What Motivates Women to Act
The report is an attempt to take back the claim on moral values from the right and make them our own. The authors argue that “values – our deeply held beliefs, the principles
that guide our thoughts and actions – infuse our lives with meaning.” And that “the cry for values-based politics, on both the left and the right, is about a search for inspiration and meaning.” The Challenge to Act is also a call to incorporate a vision into our activism. IWPR points out that
Progressives working for change sorely need such forward-looking vision. We rely heavily on statistics and policy analysis to do our talking for us; we too often assume that these tools alone can convince people to agree with our prescriptions for change.
Data is important but facts & figures are not very inspiring. Instead, we need a vision that is informed by our values (and the facts). Only that can truly motivate and inspire us to fight for change.
What are those values? Based on more than 120 interviews, the authors of the report determined that women activists are driven by this core set of moral values:
- Community, where people from all walks of life gather to define and pursue the common good
- Family, which offers life-giving relationships and shared care-giving
- Equality, which gives us all the opportunity to pursue our own chosen goals and paths
- Power, which ensures that public life includes and responds to diverse voices
- Compassion, which is a sensitivity to the emotions and experiences of others that requires us to eliminate injustice and respect the complexity of others’ life choices
- Balance, which allows us to negotiate the multifaceted nature of our lives without sacrificing our most cherished goals and ideals
- Practice, which enables us to bring our values to life through action
Wow! I agree with those values! It is great to know that there are core values that do not at all sound religious. This is consistent with what the authors of the report found:
This diversity in our values and their sources means that we cannot identify a shared set of “women’s values” that is innate or universally embraced by all women. Indeed, women who come from many walks of life have different experiences, ways of looking at the world, and belief systems. Our research has found, however, that even in the midst of their significant differences, progressive women activists often articulate a core cluster of values.
Maybe these are really progressive values, not (just) women’s values, despite the authors’ claims to the contrary: “our research focuses not just on progressive values but on a particular set of progressive values that often motivate women’s activism.” I have a hard time believing that progressive men are not motivated by this same set of values. The report does not make clear how these values motivate women more than they motivate men. Carol Tarvis has pointed out the danger of claiming that women are somehow morally superior, thus, it is not very likely that women have a set of values that is different than that of men. Our values are likely more informed by our experience as human beings than by our gender. Nevertheless, looking at values is an important part for building a progressive movement that can counteract the religious wrong’s claim on the framing of issues using their regressive values.
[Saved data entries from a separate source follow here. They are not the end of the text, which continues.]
/-- Plans that lose a unit: left out of later attempts of the tick, and suspended at its commit with UNIT_LOST (R20, R297,
R300, R460). -/
def lose (slots : List Nat) (s : State) : State := slots.foldl (fun t i => suspendPlan i 4 (leaveOut i t)) s

/-! ## Isolation and quadrant reset -/

/-- A fault in the tick that is no fault site (R300): it applies until every stack has reported. -/
def lostInTick (slots : List Nat) (s : State) : State :=
  let t := lose slots s
  if s.seqr.phase = .executing then failAttempt t else t

/-- The Hearth is reset: Zororlon is gone, and stage P7 asks the host for it again. Whether what it left can be adopted is
free (log 41). -/
def hearthReset (s : State) : State :=
  let (k, s) := draw s
  let hour := 3600000000000
  let l := s.seqr.time :: s.hearth.restarts.filter fun x => decide (s.seqr.time < x + hour)
  let t : State := { s with
    hearth := { s.hearth with up := false, running := false, handover := none, restarts := l, adoptable := decide (Config.freeNat k % 2 = 0) }
    changes := s.changes.filter fun c => match c with | .fwActivate _ => false | _ => true
    boot := { s.boot with stage := 7, kind := if s.boot.stage = 10 then .hearthRestart else s.boot.kind, st := .running } }
  if l.length = 3 then raiseDrain 9 0 t else t

/-- The mailbox of an FW_ACTIVATE that gets no response is free again (log 39, DESIGN CHOICE). -/
def freeMailbox (mb : Nat) (s : State) : State := s.setMb mb { s.mbAt mb with busy := false, served := false }

/-- The record of a Hearth restart. -/
def hearthRec : FaultRec := faultRec 0x11 3 0x1F 0 0x0F 0

/-- The Hearth restarts in service, with its event at once and its record; a handover under way has failed (R307, R399). -/
def hearthRestart (s : State) : State :=
  match s.hearth.handover with
  | some mb => postNow { event .fwReplaceFailed none [] with log := some s.logNext } (logFault hearthRec (freeMailbox mb (hearthReset s)))
  | none => postNow { event .hearthRestart none [] with log := some s.logNext } (logFault hearthRec (hearthReset s))

/-- Every copy of the running image lies on a stack that cannot be reached: the Hearth has no code store, and Zororlon restarts
from the host as for a Hearth failure (R28). -/
def loseStore (s : State) : State :=
  if s.boot.stage = 10 && s.hearth.running && !s.hearth.mirrors.isEmpty && s.hearth.mirrors.all (fun n => s.stackGone n) then hearthRestart s
  else s

/-- Isolates a stack (R269, R270); the trigger is the row of Table: Isolation triggers. STATUS, the suspensions and the
sequence holds follow at the next commit. -/
def isolate (n trigger : Nat) (s : State) : State :=
  if (s.stackAt n).isolated.isSome then s
  else
    let t := s.setStack n { s.stackAt n with isolated := some trigger, refreshOk := true }
    loseStore (lostInTick (s.slotsOf fun _ p => p.onStack n) (post (event .stackIsolated (objWord 3 n) [trigger]) t))

/-- A quadrant enters reset (R248, R300). -/
def enterReset (q : Nat) (s : State) : State :=
  if s.quadReset.contains q then s
  else lostInTick (s.slotsOf fun _ p => p.inQuad s q) { s with quadReset := q :: s.quadReset }

/-! ## Fault sites (R297) -/

/-- UNIT of a field-fault record for a fault site (R310). -/
def unitCode : SiteUnit → Nat
  | .core => 1 | .bench => 2 | .lineCache => 1 | .crumb => 3 | .sliceCtl => 5 | .bankStage => 6 | .router => 7 | .engine => 8 | .ge => 9 | .ioDie => 14

/-- The fault site that an injection of a residue mismatch names: its stack, and the INDEX, UNIT and SITE of a record (log 59). -/
def Inject.site (j : Inject) : FaultSite :=
  { stack := j.unit / 2 ^ 24
    site := j.unit % 256
    unit := if j.unit / 256 % 256 = 3 then .crumb else if j.unit / 256 % 256 = 7 then .router else .core
    index := j.unit / 2 ^ 16 % 256
    check := 3 }

/-- An injection of a residue mismatch acts in this attempt: it was accepted before the tick, and has attempts left (R312). -/
def State.injecting (s : State) : Option FaultSite :=
  match s.inject with
  | some j => if j.kind = 1 ∧ j.tick < s.seqr.tick ∧ s.seqr.attempt ≤ j.attempts then some j.site else none
  | none => none

/-- An injection of a residue mismatch has made this fault (R312). -/
def State.injected (s : State) (f : FaultSite) : Bool := decide (s.injecting = some f)

/-- INJECT_ARMED: an injection awaits its tick (R312). -/
def State.injectArmed (s : State) : Bool :=
  (match s.inject with | some j => decide (s.seqr.tick ≤ j.tick) | none => false)
    || s.changes.any fun c => match c with | .inject _ _ _ _ => true | _ => false

/-- A unit whose lasting fault the fault map records itself (R297, R308); a router's and the I/O die's is a drain cause there. -/
def marksMap : SiteUnit → Bool
  | .router => false
  | .ioDie => false
  | _ => true

/-- The field-fault record of a fault: its check names the record's TYPE, and MAP tells that the fault map changes (R310). -/
def siteRec (f : FaultSite) (cls attempt : Nat) (inj : Bool) : FaultRec :=
  { faultRec f.check cls f.stack f.site (unitCode f.unit) f.index with
    attempt := attempt, flags := if inj then 1 else if cls = 1 && marksMap f.unit then 2 else 0, detail := f.check }

/-- Counts the check that fired in its stack (R314). -/
def countCheck (f : FaultSite) (s : State) : State :=
  if f.check = 3 ∨ f.check = 4 then devInc (.residue f.stack) 1 s
  else if f.check = 5 then devInc (.patrolFail f.stack) 1 s else s

/-- The logical core a physical site serves (R19). -/
def State.servedAt (s : State) (site : Nat) : Option Lcid :=
  ((List.range 15).map fun col => BitVec.ofNat 16 (site / 16 * 16 + col)).find? fun c => s.serving c == some site

/-- A fault on the attempt after a shift, at the new site of the same logical core with the same check, is charged to the
slice side of that site (R297). -/
def State.chargedTo (s : State) (f : FaultSite) : FaultSite :=
  if s.seqr.shiftedTo = some f then
    { f with unit := .sliceCtl, site := match s.servedAt (256 * f.stack + f.site) with | some c => c.toNat % 256 | none => f.site }
  else f

/-- The patrol group of a unit (R295). -/
def patrolGroup (s : State) (f : FaultSite) : Nat :=
  match f.unit with
  | .crumb => (240 * f.stack + 15 * (f.site / 16) + f.site % 16 + f.index) % 64
  | .router => f.site % 64
  | .engine => f.stack % 64
  | .ge => f.stack % 64
  | _ => match s.servedAt (256 * f.stack + f.site) with | some c => lcOrd c % 64 | none => (16 * f.stack + f.site / 16) % 64

/-- The power domain whose patrols a unit's are: its quadrant, its stack's crumb domain, or the stack (R13, R295). -/
def patrolDomain (f : FaultSite) : Nat :=
  match f.unit with
  | .crumb => 80 + f.stack
  | .router => 100 + f.stack
  | .engine => 100 + f.stack
  | .ge => 100 + f.stack
  | _ => siteQuad (256 * f.stack + f.site)

/-- Domains whose patrols wait: gated, in reset, or of an unpowered stack. -/
def State.patrolsDown (s : State) : List Nat :=
  let dark := (List.range 20).filter fun n => decide ((s.stackAt n).status = 2)
  ((s.power.off.filter fun d => decide (d < 120)) ++ s.quadReset
    ++ dark.flatMap fun n => [4 * n, 4 * n + 1, 4 * n + 2, 4 * n + 3, 80 + n, 100 + n]).eraseDups

/-- The unit runs a patrol before the tick: it has one, its group is the counter's, and it is powered (R295). -/
def State.patrolDue (s : State) (f : FaultSite) : Bool :=
  (match f.unit with | .core => true | .crumb => true | .router => true | .engine => true | .ge => true | _ => false)
    && patrolGroup s f == s.seqr.patrol.toNat && !s.patrolsDown.contains (patrolDomain f)

/-- LAST_PASS_TICK of a unit (R296): its group's last start, unless it was down then, or for a core that took another logical core in
a shift the patrol that ended the shift. -/
def State.lastPassOf (s : State) (f : FaultSite) : Nat :=
  let g := patrolGroup s f
  let group := match Tab.get s.lastPass.held (128 * g + patrolDomain f) with | some t => t | none => Tab.getD s.lastPass.last g 0
  let row := 16 * f.stack + f.site / 16
  if f.unit = .core ∧ (s.rowAt row).shifted ∧ (s.rowAt row).col.toNat < f.site % 16 then max group (Tab.getD s.lastPass.shifted row 0) else group

/-- A core found lasting: a spare shift where R19 allows one, which SPARE_SHIFT then makes and the commit after it publishes
(R301); an idle row spare loses its row the spare (R302); else the logical core becomes absent and the device drains with cause
CORE (R20). A hole has no core and takes part in no shift (R17). -/
def failCore (f : FaultSite) (s : State) : State :=
  let n := 256 * f.stack + f.site
  let key := 16 * f.stack + f.site / 16
  let col := f.site % 16
  let r := s.rowAt key
  let t : State := { s with
    faultMap := { s.faultMap with failed := n :: s.faultMap.failed.filter (fun x => x != n) }
    mapDirty := true }
  let changed (t : State) : State := { t with seqr := { t.seqr with fpChanged := true } }
  if r.site col = 1 then s
  else if col = 15 && !r.shifted then changed { t with newRows := Tab.set t.newRows key (r.setSite 15 2) }
  else if r.shifted || r.spareless then
    let t := changed { t with newRows := Tab.set t.newRows key (r.setSite col 2) }
    let t := raiseDrain 0 n t
    match s.servedAt n with
    | some c => lose (s.slotsOf fun _ p => p.onCore c) t
    | none => t
  else
    { t with
      faultMap := { t.faultMap with shifts := Tab.set t.faultMap.shifts key col }
      seqr := { t.seqr with shift := some ⟨f.stack, f.site / 16, col⟩ } }

/-- A slice whose controller or bank stage failed lasting: held in reset, its plans suspended, and the device drains (R297). -/
def failSlice (n : Nat) (s : State) : State :=
  let t : State := { s with
    faultMap := { s.faultMap with slices := n :: s.faultMap.slices }, mapDirty := true, sliceReset := n :: s.sliceReset }
  lose (s.slotsOf fun i p => p.inSlice s i n) (raiseDrain 1 n t)

/-- Table: Action on a lasting fault. -/
def actLasting (f : FaultSite) (s : State) : State :=
  let n := 256 * f.stack + f.site
  match f.unit with
  | .core => failCore f s
  | .bench => failCore f s
  | .lineCache => failCore f s
  | .crumb =>
    let t : State := { s with faultMap := { s.faultMap with crumbs := (n, f.index) :: s.faultMap.crumbs }, mapDirty := true }
    lose (s.slotsOf fun _ p => p.crumbs.any fun x => lcSite x.lcid == n && x.mask.getLsbD f.index)
      (post (event .crumbFailed (objWord 3 f.stack) []) t)
  | .sliceCtl => failSlice n s
  | .bankStage => failSlice n s
  | .router => raiseDrain 2 n (isolate f.stack 6 s)
  | .engine =>
    let t := s.setStack f.stack { s.stackAt f.stack with failedEngines := f.index :: (s.stackAt f.stack).failedEngines }
    let t : State := { t with faultMap := { t.faultMap with engines := (f.stack, f.index) :: t.faultMap.engines }, mapDirty := true }
    lose (s.slotsOf fun _ p => p.usesEngine f.stack f.index) (raiseDrain 3 f.stack t)
  | .ge =>
    let t : State := { s with faultMap := { s.faultMap with engines := (f.stack, 8) :: s.faultMap.engines }, mapDirty := true }
    raiseDrain 4 f.stack (isolate f.stack 6 t)
  | .ioDie => raiseDrain 5 f.index s

/-- The attempt fails if isolation has not failed it already. -/
def failOnce (attempt : Nat) (s : State) : State := if s.seqr.attempt = attempt then failAttempt s else s

/-- The logical core a site serves, as an event names it: 0xFFFF for none. -/
def servedNo (s : State) (f : FaultSite) : Nat :=
  match s.servedAt (256 * f.stack + f.site) with | some c => c.toNat | none => 0xFFFF

/-- A lasting fault (R297): counted and logged, the site acted on, and a patrol failure names the suspect ticks (R296). An
injected one is logged and the injection ends, and no action follows (R312). -/
def lastingFault (f : FaultSite) (s : State) : State :=
  let inj := s.injected f
  let s0 := s.seqr.attempt
  let pass := s.lastPassOf f
  let t := devInc .lasting 1 (post { event .faultLasting (objWord 3 f.stack) [] with log := some s.logNext, injected := inj } s)
  let r := siteRec f 1 s.seqr.attempt inj
  let t := logFault (if f.check = 5 then { r with addr := pass } else r) t
  let e := event .patrolFail (objWord 3 f.stack) [pass, s.seqr.tick, servedNo s f]
  let t := if f.check = 5 then post { e with log := some s.logNext, injected := inj } t else t
  let t : State := if inj then { t with inject := none } else actLasting f t
  failOnce s0 { t with seqr := { t.seqr with curFault := some f } }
Who are the women they interviewed – I am particularly interested in knowing if they included atheists (my radar turned on when the press release mentioned “faith based”) and single women (a group all too often left out)? According to the report:
These women live and work all over the country. They come from every major racial and ethnic group; over half are women of color. They are Christian and Jewish, Muslim and Hindu, Buddhist and Unitarian. Some are atheist. They are rich and they are poor; they are national leaders and grassroots activists.
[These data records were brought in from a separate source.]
/-- Notifies the members of a multicast that lack flits: each leaves the transfer with LIMIT (R242). -/
def notifyLacking (c : Lcid) (n : Nat) (x : NetXfer) (lacking : List Nat) (s : State) : State :=
  lacking.foldl
    (fun t d =>
      let m := x.dests.getD d 0
      let way := if lcStack m = lcStack c then none else t.wayOf c x
      let f : NetFlit := { flitFrom t c n 0xB 0 with
        group := BitVec.ofNat 8 x.xfer, last := true, core := m, far := way
        dest := BitVec.ofNat 8 (match way with | none => t.siteOf m | some w => t.portSite (lcStack c) w.out) }
      leaveDest c n d .limit (sendCtl f t)) s

/-- MCAST_ABANDON: 2 µs after a multicast issued, its ROOT stops resending; the members that lack flits are notified, and a
completion with LIMIT is a fault in the tick (R242). -/
def execMcastAbandon (c : Lcid) (n : Nat) (s : State) : Out :=
  unit (validLcid c) <|
    match s.netOf c n with
    | none => skip s
    | some x =>
      let lacking := (List.range x.dests.length).filter fun d => !x.reported.contains d && !x.missing.contains d
      if x.kind ≠ 4 ∨ x.done ∨ lacking.isEmpty then skip s
      else
        let t := notifyLacking c n x lacking s
        match t.netOf c n with
        | none => .next t
        | some y =>
          let u := completeNet c y t
          .next (if y.status = .limit then failAttempt (devInc (.mcastLimit (lcStack c)) 1 u) else u)

/-- Sources of a window that cannot be reached (R248). -/
def lostSources (s : State) (w : WinState) : List Nat :=
  (List.range w.srcs.length).filter fun i => s.srcGone (w.srcs.getD i 0)

/-- Completes a window whose lines have all landed. -/
def winLanded (w : WinState) : WinState :=
  { w with complete := true, status := if w.landed.any fun l => l.2.2.2.2 then .poison else .ok }

/-- Completes a window with sources that cannot be reached: missing lines are zero and poisoned, all lines of a fold result
are poisoned, and the bitmap is written (R248). -/
def winLost (c : Lcid) (w : WinState) (lost : List Nat) (s : State) : State :=
  let k := fillMissing (s.core c) w
  let k := if w.fold then
      w.ranges.foldl (fun k r =>
        let done := w.landed.length = w.lines
        k.put (runOf r.1 (if done then Mem.read k.bench r.1 r.2 else List.replicate r.2 0) true)) k
    else k
  let k := if w.miss = 0 then k else k.put (runOf w.miss (bitmap32 lost) false)
  let k := k.modWin w.xfer fun w => { w with complete := true, status := .unavail, missing := lost }
  let t := s.setCore c { k with netCounts := Tab.set k.netCounts 5 (Tab.getD k.netCounts 5 0 + 1) }
  if w.fold then inc (.foldMissing (lcStack c)) 1 t else t

/-- WINDOW_COMPLETE: a window completes when all its lines have landed, or when a source cannot be reached (R239, R248). -/
def execWindowComplete (c : Lcid) (xfer : Nat) (s : State) : Out :=
  unit (validLcid c) <|
    match (s.core c).win xfer with
    | none => skip s
    | some w =>
      if w.complete then skip s
      else
        let lost := lostSources s w
        if w.landed.length = w.lines ∧ (lost = [] ∨ w.fold = false) then .next (s.setCore c ((s.core c).modWin xfer winLanded))
        else when (decide (lost ≠ [])) s (winLost c w lost s)

/-- NWAIT: waits for a window, returns its status and retires it (R239, R251, R252). -/
def bodyNwait (o : Op) (k : CoreCtx) : Tr CoreCtx := do
    match k.win o.imm.toNat with
    | none => .error (.trap 0x12)
    | some w =>
      need (!w.retired) 0x12
      await w.complete
      need (!w.conflict) 0x13
      let bad := w.landed.any fun l => l.2.2.2.2
      let st := Status.first w.status (if bad then .poison else .ok)
      let v := st.code + (if w.missing.isEmpty then 0 else 256) + 65536 * w.missing.length
      return ((k.modWin w.xfer fun w => { w with retired := true }).orFlags w.flags).sset o.dst (BitVec.ofNat 64 v) false

/-- NWAIT. -/
def execNwait (c : Lcid) (o : Op) (s : State) : Out :=
  issueK c 0xA3 ⟨.s, .no, .no, 0, 0x3F, false⟩ o s (bodyNwait o)

/-- NSYNC: waits for the core's transfers since the last NSYNC; sd = their first status (R250, R252). -/
def bodyNsync (o : Op) (k : CoreCtx) : Tr CoreCtx := do
    need (!k.netFault) 0x12
    await k.netOut.isEmpty
    let k' := { k with syncStatus := .ok, outbound := k.outbound.filter fun x => !x.done }
    return k'.sset o.dst (BitVec.ofNat 64 k.syncStatus.code) false

/-- NSYNC. -/
def execNsync (c : Lcid) (o : Op) (s : State) : Out :=
  issueK c 0xA4 ⟨.s, .no, .no, 0, 0, false⟩ o s (bodyNsync o)

/-- NSTAT: sd = a count of the tick; 6 and 7 are reserved (R250). -/
def bodyNstat (o : Op) (k : CoreCtx) : Tr CoreCtx := do
    need (decide (o.imm.toNat ≤ 5)) 2
    return k.sset o.dst (BitVec.ofNat 64 (Tab.getD k.netCounts o.imm.toNat 0)) false

/-- NSTAT. -/
def execNstat (c : Lcid) (o : Op) (s : State) : Out :=
  issueK c 0xA6 ⟨.s, .no, .no, 0, 7, false⟩ o s (bodyNstat o)

end Sys2Proof.Machine
end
Okay, so the non-believers are covered. What about the unmarried? Well, they are not mentioned, at least not in the section that gives a top level introduction to the women (p. 2-3). The word “unmarried” does not appear in the rest of the report (although the word “married” does not show up either). The word “single” only appears coupled with “mother,” as if the only single women are single mothers (although, to be fair, the report does point out the fallacy of marriage promotion to “cure” poverty; yet marriage itself does not seem to be challenged). That hardly feels inclusionary. As Page Gardner points out, progressives need to deliver on the hopes for change that led unmarried women to the polls (hat tip to Bella DePaulo. With a marital status gap of 37-points in favor of Obama, the unmarrieds can really no longer be ignored (you’d think). Unmarried women contributed strongest to that gap (with a 44-point gap vs. a 27-point gap from unmarried men). These gaps suggest differences in values by marital status (and gender, though the gender gap indicates only 13-point female preference in favor of Obama). It would be tremendously interesting to find out what, if anything, unmarried women and men value that is different from married people. The marital status gap in voting suggests that unmarried people are more progressive. It also would be important to understand why unmarried women who were undecided flocked to Obama: The marital status gap in polls was smaller than it was based on actual results (of course, this could be a result of differing methodologies). (It’s interesting to note that even when looking at the swing – the change in Democratic votes between 2004 and 2008 – unmarried folks are still clearly supportive of Obama.)
Overall, the IWPR report gives plenty of food for thought, though it’s ignorance toward marital status suggests that the discussion around values has just begun. It would have been nice if their research would have been informed by these statistics because I am sure there are values behind them that would be interesting to explore and are important in keeping unmarried people motivated for a progressive agenda.